◆ PROMPT:
Lines with the word "beNat" in them must be copied from the records below.

[Collected data]
/-- Layer record i. -/
def Scene.lay (c : Scene) (i : Nat) : Lay := ⟨(List.range 16).map fun k => c.w (16 + 16 * i + k)⟩
/-- Indexes of the enabled layers, bottom first. -/
def Scene.on (c : Scene) : List Nat := (List.range c.layers).filter fun i => bitOf (c.w (16 + 16 * i)) 31
/-- Background in LIN24. -/
def Scene.bg (c : Scene) : Nat × Nat × Nat :=
  (bitsOf (c.w 2) 16 16 * 256, bitsOf (c.w 2) 0 16 * 256, bitsOf (c.w 3) 16 16 * 256)

namespace Lay

/-- A word of the record. -/
def w (l : Lay) (i : Nat) : Nat := l.ws.getD i 0
/-- SRC_KIND: 0 CONTEXT, 1 SOLID, 2 SHARED. -/
def kind (l : Lay) : Nat := bitsOf (l.w 0) 29 2
/-- BLEND is ADD. -/
def add (l : Lay) : Bool := bitOf (l.w 0) 28
/-- EDGE_AA. -/
def edge (l : Lay) : Bool := bitOf (l.w 0) 27
/-- FLASH_GUARD. -/
def guarded (l : Lay) : Bool := bitOf (l.w 0) 26
/-- FLAG_POLICY: 0 SHOW, 1 HOLD, 2 FALLBACK. -/
def policy (l : Lay) : Nat := bitsOf (l.w 0) 24 2
/-- FALLBACK: 0 TRANSPARENT, 1 BLACK, 2 SLATE. -/
def fallback (l : Lay) : Nat := bitsOf (l.w 0) 20 2
/-- FILTER: 0 AUTO, 1 SHARP, 2 NEAREST. -/
def filter (l : Lay) : Nat := bitsOf (l.w 0) 18 2
/-- LAYER_ID. -/
def id (l : Lay) : Nat := bitsOf (l.w 1) 16 16
/-- SRC. -/
def src (l : Lay) : Nat := bitsOf (l.w 1) 0 9
/-- Destination rectangle: DX, DY, DW, DH. -/
def dx (l : Lay) : Nat := bitsOf (l.w 2) 16 16
def dy (l : Lay) : Nat := bitsOf (l.w 2) 0 16
def dw (l : Lay) : Nat := bitsOf (l.w 3) 16 16
def dh (l : Lay) : Nat := bitsOf (l.w 3) 0 16
/-- Crop rectangle: SX, SY, SW, SH. -/
def sx (l : Lay) : Nat := bitsOf (l.w 4) 16 16
def sy (l : Lay) : Nat := bitsOf (l.w 4) 0 16
def sw (l : Lay) : Nat := bitsOf (l.w 5) 16 16
def sh (l : Lay) : Nat := bitsOf (l.w 5) 0 16
/-- Placement coefficient A, B, C or D. -/
def coef (l : Lay) (i : Nat) : Rat := (signed 32 (l.w (6 + i)) : Rat) / 1048576
/-- Placement offset TX or TY. -/
def off (l : Lay) (i : Nat) : Rat := (signed 32 (l.w (10 + i)) : Rat) / 65536
/-- ALPHA. -/
def alpha (l : Lay) : Nat := bitsOf (l.w 12) 22 10
/-- MATTE_CTX, with MATTE_EN. -/
def mat (l : Lay) : Option Nat := if bitOf (l.w 12) 21 then some (bitsOf (l.w 12) 12 9) else none
/-- STALE_MS. -/
def staleMs (l : Lay) : Nat := bitsOf (l.w 12) 0 12
/-- GAIN. -/
def gain (l : Lay) : Rat := (bitsOf (l.w 13) 16 16 : Rat) / 4096
/-- SLATE_CTX. -/
def slate (l : Lay) : Nat := bitsOf (l.w 13) 0 9
/-- Scale factor su or sv (R203). -/
def su (l : Lay) : Rat := max |l.coef 0| |l.coef 1|
def sv (l : Lay) : Rat := max |l.coef 2| |l.coef 3|

/-- Does the destination rectangle hold a wall point (R203)? -/
def covers (l : Lay) (x y : Rat) : Bool :=
  (l.dx : Rat) ≤ x && x < (l.dx + l.dw : Nat) && (l.dy : Rat) ≤ y && y < (l.dy + l.dh : Nat)

/-- Does the destination rectangle, its edges included, hold a wall point? -/
def touches (l : Lay) (x y : Rat) : Bool :=
  (l.dx : Rat) ≤ x && x ≤ (l.dx + l.dw : Nat) && (l.dy : Rat) ≤ y && y ≤ (l.dy + l.dh : Nat)

/-- Does the crop rectangle, its edges included, hold a source point? -/
def cropTouches (l : Lay) (u v : Rat) : Bool :=
  (l.sx : Rat) ≤ u && u ≤ (l.sx + l.sw : Nat) && (l.sy : Rat) ≤ v && v ≤ (l.sy + l.sh : Nat)

/-- Source point of a wall point (R203). -/
def srcPoint (l : Lay) (x y : Rat) : Rat × Rat :=
  let a := x - l.dx
  let b := y - l.dy
  (l.coef 0 * a + l.coef 1 * b + l.off 0, l.coef 2 * a + l.coef 3 * b + l.off 1)

/-- Wall point that a source point is placed at; `none` for a placement that has no inverse. -/
def wallPoint (l : Lay) (u v : Rat) : Option (Rat × Rat) :=
  let det := l.coef 0 * l.coef 3 - l.coef 1 * l.coef 2
  if det = 0 then none
  else
    let p := u - l.off 0
    let q := v - l.off 1
    some ((l.coef 3 * p - l.coef 1 * q) / det + l.dx, (l.coef 0 * q - l.coef 2 * p) / det + l.dy)
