-- ==== Sys2Proof/Machine/Jelek.lean ====
section
/-! DEFINITION. The Jelek ports: cells and their coding, what a port sends in a cell slot, what it does with the cells it
receives, bring-up, enumeration, and its faults (chapter 10, engine side). -/
namespace Sys2Proof.Machine

/-! ## Cells (R263) -/

/-- HCRC. -/
def crc16 (l : List Byte) : Nat := crcMsb 16 0x1021 0xFFFF l
/-- CRC of a cell's trailer. -/
def crcCell (l : List Byte) : Nat := crcMsb 32 0x04C11DB7 0xFFFFFFFF l ^^^ 0xFFFFFFFF

/-- Header bytes 0-5 of a cell (Table 10.3). -/
def Cell.head (c : Cell) : List Byte :=
  beBytes 6 (c.typ % 16 * 2 ^ 44 + c.feed % 8 * 2 ^ 41 + c.tile % 64 * 2 ^ 35 + c.offset % 2 ^ 20 * 2 ^ 15
    + c.seq % 2 ^ 15)

/-- The 512 bytes of a cell. -/
def Cell.bytes (c : Cell) : List Byte :=
  let b := c.head ++ beBytes 2 (crc16 c.head) ++ padTo 500 c.body
  b ++ beBytes 4 (crcCell b)

/-- A cell read from bytes. -/
def cellOf (l : List Byte) : Cell :=
  let v := beNat (padTo 6 l)
  { typ := bitsOf v 44 4, feed := bitsOf v 41 3, tile := bitsOf v 35 6, offset := bitsOf v 15 20, seq := bitsOf v 0 15
    body := padTo 500 (l.drop 8) }

/-- Is HCRC correct? -/
def headOk (l : List Byte) : Bool := crc16 (padTo 6 l) = beNat (padTo 2 (l.drop 6))
/-- Is a cell valid (R264)? -/
def cellOk (l : List Byte) : Bool := headOk l && crcCell (padTo 508 l) = beNat (padTo 4 (l.drop 508))

/-- Cell types of Table 10.4. -/
def tyIdle : Nat := 0
def tyPixel : Nat := 1
def tySync : Nat := 2
def tyBlack : Nat := 3
def tyMgmtDown : Nat := 4
def tyBulk : Nat := 5
def tyHello : Nat := 6
def tyStatus : Nat := 8
def tyMgmtUp : Nat := 9
def tyLamp : Nat := 10

/-- Field of a body, most significant byte first. -/
def Cell.be (c : Cell) (off n : Nat) : Nat := beNat ((c.body.drop off).take n)
/-- A byte of a body. -/
def Cell.byte (c : Cell) (off : Nat) : Nat := (c.body.getD off 0).toNat

/-- Pack 12-bit values, most significant bit first. -/
def pack12 : List Nat → List Byte
  | a :: b :: r => beBytes 3 (a % 4096 * 4096 + b % 4096) ++ pack12 r
  | [a] => beBytes 2 (a % 4096 * 16)
  | [] => []

/-- Body of a BLACK cell (Table 10.7). -/
def blackBody (frame slot : Nat) (now : Bool) : List Byte :=
  beBytes 6 (frame % 2 ^ 48) ++ leBytes 1 (slot % 16 * 16 + b2n now * 8)

/-- MODE field of a SYNC for an MN_CFG value (Table 10.6). -/
def modeWord (cfg : Nat) : Nat :=
  bitsOf cfg 0 4 * 2 ^ 28 + bitsOf cfg 28 1 * 2 ^ 27 + bitsOf cfg 24 3 * 2 ^ 24 + bitsOf cfg 20 1 * 2 ^ 23

/-- Slot period of a mode, ns, rounded down. -/
def periodNs (cfg num den : Nat) : Nat := den * 1000000000 / max 1 (num * max 1 (bitsOf cfg 0 4 + bitsOf cfg 28 1))

namespace State

/-- Page of a port. -/
def jp (p : Nat) : Nat := pJlk + p

/-! ## The SYNC of a slot (R269) -/

/-- The next mode identifier; 0 is never one. -/
def nextModeId (s : State) : Nat := s.lnd.modeId % 255 + 1

/-- Mode a port announces, with its identifier: the armed one, or the one it is late for (R195, R196). -/
def pendMode (s : State) (p : Nat) : Option (ModeNext × Nat) :=
  match s.lnd.armed with
  | some m => some (m, s.nextModeId)
  | none => if bitOf (s.rd64 pLnd O.LND_MODE_BLACK_LO) p then s.lnd.ann.map fun m => (m, s.lnd.modeId) else none
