-- ==== Sys2Proof/Machine/Dispatch.lean ====
section
/-! DEFINITION. One arm per command: the meaning of each row of the operation table. -/
namespace Sys2Proof.Machine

◆ OUTPUT BELOW:
  let v := beNat (padTo 6 l)
def headOk (l : List Byte) : Bool := crc16 (padTo 6 l) = beNat (padTo 2 (l.drop 6))
def cellOk (l : List Byte) : Bool := headOk l && crcCell (padTo 508 l) = beNat (padTo 4 (l.drop 508))
def Cell.be (c : Cell) (off n : Nat) : Nat := beNat ((c.body.drop off).take n)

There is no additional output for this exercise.